→ **Task brief**
Your task is to copy the stretch of lines in the records below that begins with the line containing "(encodePayload i)[j - 1]?)" and ends with the line containing "### Helpers -/", exactly as written, with nothing added.

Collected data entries
/-- Each stream of words has one reading: what decodes to a command is that command's encoding. -/
def Obligations.EncodeOfDecodeIsIdentity : Prop :=
  ∀ (ws : List Word) (i : Instr) (rest : List Word), decode ws = .ok i rest → encode i ++ rest = ws

/-- R122: a header word selects the command whose row has `(w and MASK) = MATCH`; the seven rows, and `RESMASK`. -/
def Obligations.HeaderWordSelectsItsRow : Prop :=
  (∀ w : Word,
    (decodeHeader w = .ok .nop ↔ w &&& 0xFFFFFFFF = 0x00000000) ∧
    (decodeHeader w = .ok .setFrame ↔ w &&& 0xFFFFFFF0 = 0x01000000) ∧
    (decodeHeader w = .ok .setComp ↔ w &&& 0xFFFCF000 = 0x02000000) ∧
    (decodeHeader w = .ok .loadQt ↔ w &&& 0xFFFFFF00 = 0x03000000) ∧
    (decodeHeader w = .ok .start ↔ w &&& 0xFFFFFFFF = 0x04000000) ∧
    (decodeHeader w = .ok .block ↔ w &&& 0xFFFFFFFF = 0x05000000) ∧
    (decodeHeader w = .ok .finish ↔ w &&& 0xFFFFFFFF = 0x06000000)) ∧
  Opcode.nop.resMask = 0x00FFFFFF ∧ Opcode.setFrame.resMask = 0x00FFFFF0 ∧ Opcode.setComp.resMask = 0x00FCF000 ∧
  Opcode.loadQt.resMask = 0x00FFFF00 ∧ Opcode.start.resMask = 0x00FFFFFF ∧ Opcode.block.resMask = 0x00FFFFFF ∧
  Opcode.finish.resMask = 0x00FFFFFF

/-- R112: a command's length is set by its opcode alone. -/
def Obligations.CommandLengthFromOpcode : Prop :=
  (∀ (ws : List Word) (i : Instr) (rest : List Word), decode ws = .ok i rest →
    ws.length = i.opcode.len + rest.length) ∧
  Opcode.nop.len = 1 ∧ Opcode.setFrame.len = 2 ∧ Opcode.setComp.len = 1 ∧ Opcode.loadQt.len = 65 ∧
  Opcode.start.len = 1 ∧ Opcode.block.len = 65 ∧ Opcode.finish.len = 1

/-- R123 and R124: a word taken as a header with a reserved opcode halts the engine with ILLEGAL_OPCODE and that opcode
value; one with a legal opcode and a reserved bit set, with RESERVED_BITS. A held write completes and its word is
discarded. -/
def Obligations.RejectedHeadersHalt : Prop :=
  ∀ (s : State) (w : Word) (rest : List Word),
    s.agenda = [] → s.ps = .idle → s.fifo = w :: rest →
    let taken := { s with
      csi := s.csi + 1, held := [], resp := if s.held = [] then s.resp else some .writeDone }
    (7 ≤ (w.extractLsb' 24 8).toNat →
      step s = .next (errorState taken .illegalOpcode (w.extractLsb' 24 8) 0)) ∧
    (∀ op : Opcode, w.extractLsb' 24 8 = op.code → w &&& op.resMask ≠ 0 →
      step s = .next (errorState taken .reservedBits op.code 0))

/-- R120: the legal coefficient words are exactly the two's-complement encodings of -32768..32767, and the value of a
legal word is that integer. -/
def Obligations.CoefficientWordLegality : Prop :=
  ∀ w : Word,
    (coefCheck w = none ↔ ∃ v : Int, -32768 ≤ v ∧ v ≤ 32767 ∧ w = BitVec.ofInt 32 v) ∧
    (coefCheck w ≠ none → coefCheck w = some .outOfRangeField) ∧
    (∀ v : Int, -32768 ≤ v → v ≤ 32767 → coefValue (BitVec.ofInt 32 v) = v)

/-- R144: an entry word is legal below 256 for PQ = 0 and below 65536 for PQ = 1; any other fails with
OUT_OF_RANGE_FIELD. -/
def Obligations.EntryWordLegality : Prop :=
  ∀ w : Word,
    (entryCheck 0 w = if w.toNat < 256 then none else some .outOfRangeField) ∧
    (entryCheck 1 w = if w.toNat < 65536 then none else some .outOfRangeField) ∧
    (w.toNat < 65536 → (entryValue w).toNat = w.toNat)

/-- R125, R128: a command is well-formed exactly when its own fields and payload words are legal: what passes all checks
in some state is well-formed, and a well-formed command that the frame state, the frame maxima and the configuration
admit passes them all. -/
def Obligations.WellFormedCommandsPass : Prop :=
  ∀ (i : Instr) (s : State),
    (s.accepts i → i.wf = true) ∧
    (i.wf = true →
      match i with
      | .nop => s.accepts i
      | .setFrame _ height width =>
        s.frameActive = false → width.toNat ≤ s.params.maxFrameW → height.toNat ≤ s.params.maxFrameH → s.accepts i
      | .setComp _ _ _ _ | .loadQt _ _ _ => s.frameActive = false → s.accepts i
      | .start =>
        s.frameActive = false → s.cfgValid = true →
          (∀ c, c < s.ncomp.toNat → s.compv c = true ∧ s.qtv (s.comp c).tq.toNat = true) → s.accepts i
      | .block _ => s.frameActive = true → s.blkcnt.toNat < s.blktotal.toNat → s.accepts i
      | .finish => s.frameActive = true → s.blkcnt = s.blktotal → s.accepts i)

/-! ### The engine step (spec/30_encoding.md R110, R113) -/

/-- A step runs the decoded command: a one-word command in the step that takes its header, another command in the step
that takes its last payload word, with its words taken and counted and the parser idle again; `ts` is what is planned
after the engine's step (log 5). In the second clause the count of draws, and the free value of a word that was never
staged, are the model's choice (log 11). -/
def Obligations.CompleteCommandIsRun : Prop :=
  (∀ (s : State) (ts : List Turn) (w : Word) (rest : List Word) (op : Opcode),
    s.engineNext ts → s.ps = .idle → s.fifo = w :: rest → decodeHeader w = .ok op → op.len = 1 →
    step s = afterEngine (exec (assemble op w []) { s with agenda := ts, fifo := rest, csi := s.csi + 1 })) ∧
  (∀ (s : State) (ts : List Turn) (op : Opcode) (hdr : Word) (n : Nat) (w : Word) (rest : List Word),
    s.engineNext ts → s.ps = .payload op hdr n → s.fifo = w :: rest → n + 2 = op.len →
    payloadCheck op hdr w s.params = none →
    step s = afterEngine (exec
      (assemble op hdr (stagedWords (n + 1) (stage (n + 1) w { s with fifo := rest, csi := s.csi + 1 })))
      { s with
        agenda := ts, fifo := rest, csi := s.csi + 1, ps := .idle, stg := s.stg.write (n + 1) [w],
        draws := s.draws + 1 }))

/-- The word steps of R110 refine the meaning of a command: from an idle parser with the command's words at the head of
the FIFO, the steps up to the word that decides come to `exec` of the command. A command that passes its checks takes
all of its words, leaves the words after it, and has its payload staged. -/
def Obligations.WordStepsRunOneCommand : Prop :=
  ∀ (i : Instr) (rest : List Word) (s : State),
    s.ps = .idle → s.agenda = [] → s.held = [] → s.fifo = encode i ++ rest →
    ∃ t : State,
      Host.Core.run Sys2Proof.core (decidingWord i s + 1) s = exec i t ∧
      t = { s with
        csi := s.csi + decidingWord i s + 1, ps := t.ps, fifo := t.fifo, stg := t.stg, draws := t.draws } ∧
      (s.accepts i →
        decidingWord i s + 1 = i.opcode.len ∧ t.ps = .idle ∧ t.fifo = rest ∧
        ∀ j, 1 ≤ j → j < i.opcode.len → t.stg.read j = (encodePayload i)[j - 1]?)

/-- The model's own convention (log 1): a command placed to be run next is run by the very next step. -/
def Obligations.PlacedCommandRunsNext : Prop :=
  ∀ (i : Instr) (s : State), ∃ t : State,
    step (placeCommand i s) = afterEngine (exec i t) ∧
    t = { s with
      csi := s.csi + decidingWord i s + 1, ps := t.ps, fifo := t.fifo, stg := t.stg, draws := t.draws }

/-- R110, R33: an engine step exists exactly when the FIFO is not empty and the parser is not halted; it takes one word
and adds one to `csi`. R271: a run that stops where neither end condition holds is a hang. That a planned engine's turn
with no enabled step passes is the model's choice (log 5), and so is what the machine answers where nothing can happen
(log 7). -/
def Obligations.EngineStepTakesOneWord : Prop :=
  ∀ s : State,
    (∀ ts w rest, s.engineNext ts → s.fifo = w :: rest → s.ps ≠ .halted →
      ∃ t, step s = .next t ∧ t.csi = s.csi + 1 ∧ t.agenda = ts ∧
        (t.err = false → ∃ more, t.fifo = rest ++ more ∧ more.length ≤ 1)) ∧
    (∀ ts, s.agenda = .engine :: ts → s.fifo = [] ∨ s.ps = .halted → step s = .next { s with agenda := ts }) ∧
    (s.agenda = [] →
      (s.ps = .halted → step s = .fault .halted) ∧
      (s.fifo = [] → s.ps = .idle → step s = .fault .waiting) ∧
      (∀ op hdr n, s.fifo = [] → s.ps = .payload op hdr n → step s = .fault .stuck) ∧
      (s.hangs = true ↔ (∃ f, step s = .fault f) ∧ s.succeeded = false ∧ s.failed = false)) ∧
    (s.hangs = true → s.runHangs)
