-- ==== Sys2Proof/Tests/Slice0.lean ====
section
/-! SUPPORT. The model's own tests, on one step each: decoding, well-formedness, the commands, the host's accesses, the
assembler; and for every obligation with hypotheses a witness that they can be met. Expected values are those of
spec/95_test_vectors.md (named at each test) or worked out by hand from the rule that is named. -/

namespace Sys2Proof.Tests

open Sys2Proof Sys2Proof.Machine

/-! ### Helpers -/

/-- The instance of spec/95_test_vectors.md: maxima 64 × 64, FIFO depth 16. -/
def base : State := { State.reset with params := ⟨64, 64, 16⟩ }

/-- The next state, if there is one. -/
def after (o : Host.Outcome State Fault Refusal) : Option State :=
  match o with
  | .next s => some s
  | .fault _ | .refused _ => none

/-- The fault, if the machine stops with one. -/
def faultOf (o : Host.Outcome State Fault Refusal) : Option Fault :=
  match o with
  | .fault f => some f
  | .next _ | .refused _ => none

/-- The refusal, if there is one. -/
def refusalOf (o : Host.Outcome State Fault Refusal) : Option Refusal :=
  match o with
  | .refused r => some r
  | .next _ | .fault _ => none

/-- What a command leaves, seen through `f`. -/
def leaves {α : Type} (i : Instr) (s : State) (f : State → α) : Option α := (after (exec i s)).map f

/-- `ERRINFO` and `STATUS`. -/
def errAndStatus (s : State) : Word × Word := (readOffset s 0x10, readOffset s 0x0C)

/-- 64 equal words. -/
def flat (w : Word) : Vector Word 64 := payload64 (List.replicate 64 w)

/-- A word, then 63 zeros. -/
def dcWords (w : Word) : Vector Word 64 := payload64 (w :: List.replicate 63 0)

/-- The payload with words `v` at zigzag `k`, else 0. -/
def sparseWords (kvs : List (Nat × Word)) : Vector Word 64 :=
  payload64 ((List.range 64).map (fun k => (kvs.lookup k).getD 0))

/-- Table 0 all `v`, an 8 × 8 grayscale frame with 1 × 1 sampling: prefix G of spec/95_test_vectors.md §7 for `v = 1`. -/
def configured (v : Word) : State :=
  (commitSetFrame 1 8 8 (commitLoadQt 0 (flat v) base)).setComp 0 ⟨1, 1, 0⟩

/-- The same, with the frame open. -/
def opened : State := commitStart (configured 1)

/-- The same, with its one block of coefficient 80 stored. -/
def complete : State := commitBlock (dcWords 80) opened

/-- The same, after its `FINISH`: the end of program P1. -/
def finished : State := commitFinish complete

/-- The halted state of vector E1. -/
def halted : State := raiseError .illegalOpcode 7 0 base

/-- A full FIFO of `NOP`s with one write held. -/
def holding : State :=
  { base with fifo := List.replicate 16 0, held := [⟨.host, 0x04000000⟩] }

/-- A host access next. -/
def withAccess (a : Access) (s : State) : State := { s with agenda := [.access .host a] }

/-! ### Well-formedness: each check refuses an ill-formed command -/

theorem test_wf_accepts_setFrame : (Instr.setFrame 3 10 13).wf = true := by decide
theorem test_wf_refuses_count : (Instr.setFrame 2 10 13).wf = false := by decide
theorem test_wf_refuses_height : (Instr.setFrame 3 0 13).wf = false := by decide
theorem test_wf_refuses_width : (Instr.setFrame 3 10 0).wf = false := by decide
theorem test_wf_accepts_setComp : (Instr.setComp 2 4 1 1).wf = true := by decide
theorem test_wf_refuses_component : (Instr.setComp 3 1 1 0).wf = false := by decide
theorem test_wf_refuses_hs : (Instr.setComp 0 0 1 0).wf = false := by decide
theorem test_wf_refuses_vs : (Instr.setComp 0 1 5 0).wf = false := by decide
theorem test_wf_refuses_setComp_table : (Instr.setComp 0 1 1 2).wf = false := by decide
theorem test_wf_refuses_precision : (Instr.loadQt 2 0 (flat 1)).wf = false := by decide
theorem test_wf_refuses_loadQt_table : (Instr.loadQt 0 2 (flat 1)).wf = false := by decide
theorem test_wf_accepts_loadQt : (Instr.loadQt 1 1 (flat 0xFFFF)).wf = true := by decide
theorem test_wf_refuses_entry8 : (Instr.loadQt 0 0 (sparseWords [(63, 0x100)])).wf = false := by decide
theorem test_wf_refuses_entry16 : (Instr.loadQt 1 0 (sparseWords [(0, 0x10000)])).wf = false := by decide
theorem test_wf_accepts_block : (Instr.block (sparseWords [(0, 0xFFFF8000), (63, 0x7FFF)])).wf = true := by decide
theorem test_wf_refuses_coefficient_high : (Instr.block (sparseWords [(63, 0x8000)])).wf = false := by decide
theorem test_wf_refuses_coefficient_low : (Instr.block (sparseWords [(0, 0xFFFF7FFF)])).wf = false := by decide
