-- ==== Sys2Proof/Machine/Watches.lean ====
section
/-! DEFINITION. The watch unit (chapter 09): takes, examination at a frame close, expiry, re-arming. -/
namespace Sys2Proof.Machine

/-! ### Settings takes (R158, R166) -/

/-- R158: arming reads the renewal count. -/
def WatchRec.armed (w : WatchRec) (cfg : WatchSettings) (renewal : Half) : WatchRec :=
  { w.restart cfg with
    lastRenewal := renewal, consecutive := 0, reference := none, lastEvidence := none, record := none }

/-- R166: a take that leaves the watch disabled. -/
def WatchRec.disarmed (w : WatchRec) : WatchRec :=
  { w with
    state := .disarmed, framesLeft := 0, consecutive := 0, reference := none, lastEvidence := none, record := none }

/-- R166: what changed settings do to an enabled watch that is not DISARMED. -/
def WatchRec.retaken (w : WatchRec) (before cfg : WatchSettings) : WatchRec :=
  { w with
    reference := if before.members = cfg.members then w.reference else none
    framesLeft := match w.state with
      | .watching => min w.framesLeft cfg.timeout
      | .grace => min w.framesLeft cfg.grace
      | .disarmed | .lapsed | .expiredWait | .cycling | .gaveUp => w.framesLeft
    consecutive := min w.consecutive cfg.cycleLimit }

/-- R166, R149: the take acts on one watch. -/
def State.takeWatchAt (s : State) (closed : Settings) (w : WatchNo) : State :=
  let cfg := s.work.watches[w]
  let x := s.watches[w]
  if !cfg.enabled then
    let s1 := match x.state, x.record with
      | .cycling, some c => s.detach c w
      | _, _ => s
    s1.modWatch w WatchRec.disarmed
  else if x.state = .disarmed then s.modWatch w fun x => x.armed cfg (renewalAt s.mem w)
  else s.modWatch w fun x => x.retaken closed.watches[w] cfg

def State.watchTake (s : State) (closed : Settings) : State :=
  (indices 24).foldl (fun s w => s.takeWatchAt closed w) s

/-! ### Counting frames and evidence (R155 to R157) -/

/-- `seen` holds the outlet states as the outlet controller's work at the close left them (R154). -/
def anyOn (seen : Vector OutletState 48) (ks : List OutletIx) : Bool := ks.any fun k => seen[k] == .on

/-- The member states that freeze a watch (R155). -/
def OutletState.freezes : OutletState → Bool
  | .awaitClose | .closing | .opening | .resting | .fault => true
  | .off | .on | .unknown => false

/-- R155. -/
def countingFrame (seen : Vector OutletState 48) (ks : List OutletIx) : Bool :=
  anyOn seen ks && ks.all fun k => !seen[k].freezes

/-- R157: the member sum. -/
def memberSum (res : Vector OutletResult 48) (ks : List OutletIx) : Nat := (ks.map fun k => res[k].irms).sum

/-- R157: the reference after an activity test, and whether it found activity. -/
def activityTest (reference : Option Nat) (sum band : Nat) : Option Nat × Bool :=
  if band = 0 then (reference, false)
  else match reference with
    | none => (some sum, false)
    | some r => if r + band ≤ sum ∨ sum + band ≤ r then (some sum, true) else (some r, false)

/-- R156, R157: renewal and activity; a frame with both is recorded as RENEWAL. -/
def WatchRec.evidence (x : WatchRec) (renewal : Half) (sum band : Nat) (seq : Word) : WatchRec × Option Evidence :=
  let act := activityTest x.reference sum band
  let ev := if renewal != x.lastRenewal then some Evidence.renewal else if act.2 then some .activity else none
  ({ x with
      lastRenewal := renewal
      reference := act.1
      lastEvidence := (ev.map fun e => (e, seq)).or x.lastEvidence }, ev)

/-! ### States (R159 to R165) -/

/-- R159. -/
def WatchRec.graceFrame (x : WatchRec) (cfg : WatchSettings) (renewal : Half) (sum : Nat) (seq : Word) : WatchRec :=
  let x1 := { x with
    lastRenewal := renewal, reference := if cfg.band = 0 then x.reference else some sum }
  if renewal != x.lastRenewal then
    { x1 with
      state := .watching, framesLeft := cfg.timeout, consecutive := 0, lastEvidence := some (.renewal, seq) }
  else if x.framesLeft - 1 = 0 then { x1 with state := .watching, framesLeft := cfg.timeout }
  else { x1 with framesLeft := x.framesLeft - 1 }

/-- The watch's reload with evidence (R160, R163). -/
def WatchRec.reload (x : WatchRec) (cfg : WatchSettings) : WatchRec :=
  { x with state := .watching, framesLeft := cfg.timeout, consecutive := 0 }

/-- R161, R162: an admission request of a watch. ADMITTED and ATTACHED take it to CYCLING, with the count raised. -/
def State.requestCycle (s : State) (w : WatchNo) : State × AdmitResult :=
  let cfg := s.work.watches[w]
  let a := s.admission (.watch w) cfg.members cfg.restTime
  let cycling := fun (c : RecNo) => a.1.modWatch w fun x =>
    { x with state := .cycling, framesLeft := 0, record := some c, consecutive := x.consecutive + 1 }
  match a.2 with
  | .admitted c | .attached c => (cycling c, a.2)
  | .refused _ _ => (a.1.modWatch w fun x => { x with state := .expiredWait, framesLeft := 0 }, a.2)

/-- The WATCH_CYCLE notice of an admission that was not refused (R161). -/
def State.noticeCycle (s : State) (w : WatchNo) (r : AdmitResult) : State :=
  match r with
  | .admitted c => s.notice .watchCycle w.val 64 (BitVec.ofNat 32 c.val)
  | .attached c => s.notice .watchCycle w.val 65 (BitVec.ofNat 32 c.val)
  | .refused _ _ => s

def AdmitResult.refusal : AdmitResult → Nat
  | .refused r _ => r.code
  | .admitted _ | .attached _ => 0

/-- R161, R162: the watch gives up at its limit. -/
def State.giveUp (s : State) (w : WatchNo) : State :=
  (s.modWatch w fun x => { x with state := .gaveUp, framesLeft := 0 }).notice .watchGaveUp w.val 0
    (BitVec.ofNat 32 s.watches[w].consecutive)

/-- R160, R161: the watch expires. -/
def State.expireWatch (s : State) (w : WatchNo) : State :=
  let cfg := s.work.watches[w]
  let count := s.watches[w].consecutive
  let expired := fun (s : State) (reason : Nat) => s.notice .watchExpired w.val reason (BitVec.ofNat 32 count)
  match cfg.action with
  | .note => expired (s.modWatch w fun x => { x with state := .lapsed, framesLeft := 0 }) 0
  | .cycle =>
    if cfg.cycleLimit ≤ count then (expired s 0).giveUp w
    else
      let a := s.requestCycle w
      (expired a.1 a.2.refusal).noticeCycle w a.2

/-- R162: EXPIRED_WAIT without evidence. -/
def State.retryWatch (s : State) (w : WatchNo) : State :=
  let cfg := s.work.watches[w]
  match cfg.action with
  | .note => s.modWatch w fun x => { x with state := .lapsed }
  | .cycle =>
    if cfg.cycleLimit ≤ s.watches[w].consecutive then s.giveUp w
    else
      let a := s.requestCycle w
      a.1.noticeCycle w a.2

/-- R160: a counting frame in WATCHING. -/
def State.watchingFrame (s : State) (w : WatchNo) (sum : Nat) (seq : Word) : State :=
  let cfg := s.work.watches[w]
  let e := s.watches[w].evidence (renewalAt s.mem w) sum cfg.band seq
  if e.2.isSome then s.modWatch w fun _ => e.1.reload cfg
  else
    let s1 := s.modWatch w fun _ => { e.1 with framesLeft := e.1.framesLeft - 1 }
    if e.1.framesLeft - 1 = 0 then s1.expireWatch w else s1

/-- R163, R162: LAPSED, EXPIRED_WAIT and GAVE_UP; evidence is looked for only with a member ON. -/
def State.waitingFrame (s : State) (seen : Vector OutletState 48) (w : WatchNo) (sum : Nat) (seq : Word) : State :=
  let cfg := s.work.watches[w]
  let x := s.watches[w]
  let e := if anyOn seen cfg.members then x.evidence (renewalAt s.mem w) sum cfg.band seq else (x, none)
  match e.2 with
  | some ev =>
    (s.modWatch w fun _ => e.1.reload cfg).notice .watchResumed w.val ev.code (BitVec.ofNat 32 x.state.code)
  | none =>
    let s1 := s.modWatch w fun _ => e.1
    if x.state = .expiredWait then s1.retryWatch w else s1

/-- R154, R155: the examination of one watch at a frame close. -/
def State.examineWatch (s : State) (seen : Vector OutletState 48) (res : Vector OutletResult 48) (seq : Word)
    (w : WatchNo) : State :=
  let cfg := s.work.watches[w]
  let sum := memberSum res cfg.members
  match s.watches[w].state with
  | .disarmed | .cycling => s
  | .grace =>
    if countingFrame seen cfg.members then
      s.modWatch w fun x => x.graceFrame cfg (renewalAt s.mem w) sum seq
    else s
  | .watching => if countingFrame seen cfg.members then s.watchingFrame w sum seq else s
  | .lapsed | .expiredWait | .gaveUp => s.waitingFrame seen w sum seq

/-- R165: a re-arm, and the refusal if it is one. -/
def State.rearm (s : State) (w : WatchNo) : State × Option Reason :=
  match s.watches[w].state with
  | .disarmed => (s, some .noWatch)
  | .cycling => (s, some .busy)
  | .grace | .watching | .lapsed | .expiredWait | .gaveUp =>
    (s.modWatch w fun x =>
      { x.restart s.work.watches[w] with consecutive := 0, reference := none, record := none }, none)

end Sys2Proof.Machine
end

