-- ==== Sys2Proof/Machine/FrameClose.lean ====
section
/-! DEFINITION. A frame close: every block's work in one event (R8, R13, R20, R37, R47, R115, R154, R189; section 4.7).
The order of the work is that of log entries 6 and 8. -/
namespace Sys2Proof.Machine

/-- R39: the frame after 4,294,967,295 is numbered 1. -/
def nextSequence (q : Word) : Word := if q = 0xFFFFFFFF#32 then 1 else q + 1

/-! ### Samples in the windows (R1, R17 to R19) -/

/-- The sample is counted; the open sample of a frame is counted since the open (R8). -/
def Timebase.counted (tb : Timebase) : Timebase :=
  { tb with
    sampleCount := if tb.openTaken then tb.sampleCount + 1 else tb.sampleCount
    openTaken := true
    cycleTaken := tb.cycleTaken + 1 }

/-- R17 to R19: one sample set is added to the windows. -/
def State.accumulate (s : State) (x : SampleSet) : State :=
  let v := fun (p : Phase) => removeOffset x.voltage[p] s.work.phases[p].voltageOffset
  { s with
    meter := tab fun k =>
      let m := s.meter[k]
      let i := removeOffset x.current[k] s.work.outlets[k].currentOffset
      { m with
        sii := m.sii + (i * i).toNat
        svi := m.svi + v m.pairing * i
        clip := m.clip || codeClips x.current[k] }
    meterV := tab fun p =>
      let m := s.meterV[p]
      { m with svv := m.svv + (v p * v p).toNat, clip := m.clip || codeClips x.voltage[p] } }

/-- A sample set taken now, with what it finds. -/
def State.sampleRecord (s : State) (x : SampleSet) : LastSample where
  instant := s.now
  codes := x
  count := s.tb.sampleCount
  windows := tab fun k => { sii := s.meter[k].sii, svi := s.meter[k].svi, clip := s.meter[k].clip }
  windowsV := s.meterV

/-- A sample set of the frame in progress is added to the windows and counted. -/
def State.countSample (s : State) (x : SampleSet) : State :=
  { s.accumulate x with tb := { s.tb.counted with lastSample := some (s.sampleRecord x) } }

/-- A sample set that the frame in progress has no sample instant for is kept for a frame or an L1 cycle that begins at
this instant (log entry 44). -/
def State.holdSample (s : State) (x : SampleSet) : State :=
  { s with tb := { s.tb with lastSample := some (s.sampleRecord x) } }

/-- The sample set taken at this instant, if there is one. -/
def State.sampleNow (s : State) : Option LastSample := s.tb.lastSample.filter (·.instant == s.now)

/-- A sample set leaves the windows and the count of the frame in progress. -/
def State.giveBack (s : State) (l : LastSample) : State :=
  { s with
    meter := tab fun k =>
      { s.meter[k] with sii := l.windows[k].sii, svi := l.windows[k].svi, clip := l.windows[k].clip }
    meterV := l.windowsV
    tb := { s.tb with sampleCount := l.count, lastSample := none } }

→ **Result of this exercise**
        ∀ j, 1 ≤ j → j < i.opcode.len → t.stg.read j = (encodePayload i)[j - 1]?)

/-- The model's own convention (log 1): a command placed to be run next is run by the very next step. -/
def Obligations.PlacedCommandRunsNext : Prop :=
  ∀ (i : Instr) (s : State), ∃ t : State,
    step (placeCommand i s) = afterEngine (exec i t) ∧
    t = { s with
      csi := s.csi + decidingWord i s + 1, ps := t.ps, fifo := t.fifo, stg := t.stg, draws := t.draws }

/-- R110, R33: an engine step exists exactly when the FIFO is not empty and the parser is not halted; it takes one word
and adds one to `csi`. R271: a run that stops where neither end condition holds is a hang. That a planned engine's turn
with no enabled step passes is the model's choice (log 5), and so is what the machine answers where nothing can happen
(log 7). -/
def Obligations.EngineStepTakesOneWord : Prop :=
  ∀ s : State,
    (∀ ts w rest, s.engineNext ts → s.fifo = w :: rest → s.ps ≠ .halted →
      ∃ t, step s = .next t ∧ t.csi = s.csi + 1 ∧ t.agenda = ts ∧
        (t.err = false → ∃ more, t.fifo = rest ++ more ∧ more.length ≤ 1)) ∧
    (∀ ts, s.agenda = .engine :: ts → s.fifo = [] ∨ s.ps = .halted → step s = .next { s with agenda := ts }) ∧
    (s.agenda = [] →
      (s.ps = .halted → step s = .fault .halted) ∧
      (s.fifo = [] → s.ps = .idle → step s = .fault .waiting) ∧
      (∀ op hdr n, s.fifo = [] → s.ps = .payload op hdr n → step s = .fault .stuck) ∧
      (s.hangs = true ↔ (∃ f, step s = .fault f) ∧ s.succeeded = false ∧ s.failed = false)) ∧
    (s.hangs = true → s.runHangs)
-- ==== Sys2Proof/Tests/Slice0.lean ====
section
/-! SUPPORT. The model's own tests, on one step each: decoding, well-formedness, the commands, the host's accesses, the
assembler; and for every obligation with hypotheses a witness that they can be met. Expected values are those of
spec/95_test_vectors.md (named at each test) or worked out by hand from the rule that is named. -/

namespace Sys2Proof.Tests

open Sys2Proof Sys2Proof.Machine

/-! ### Helpers -/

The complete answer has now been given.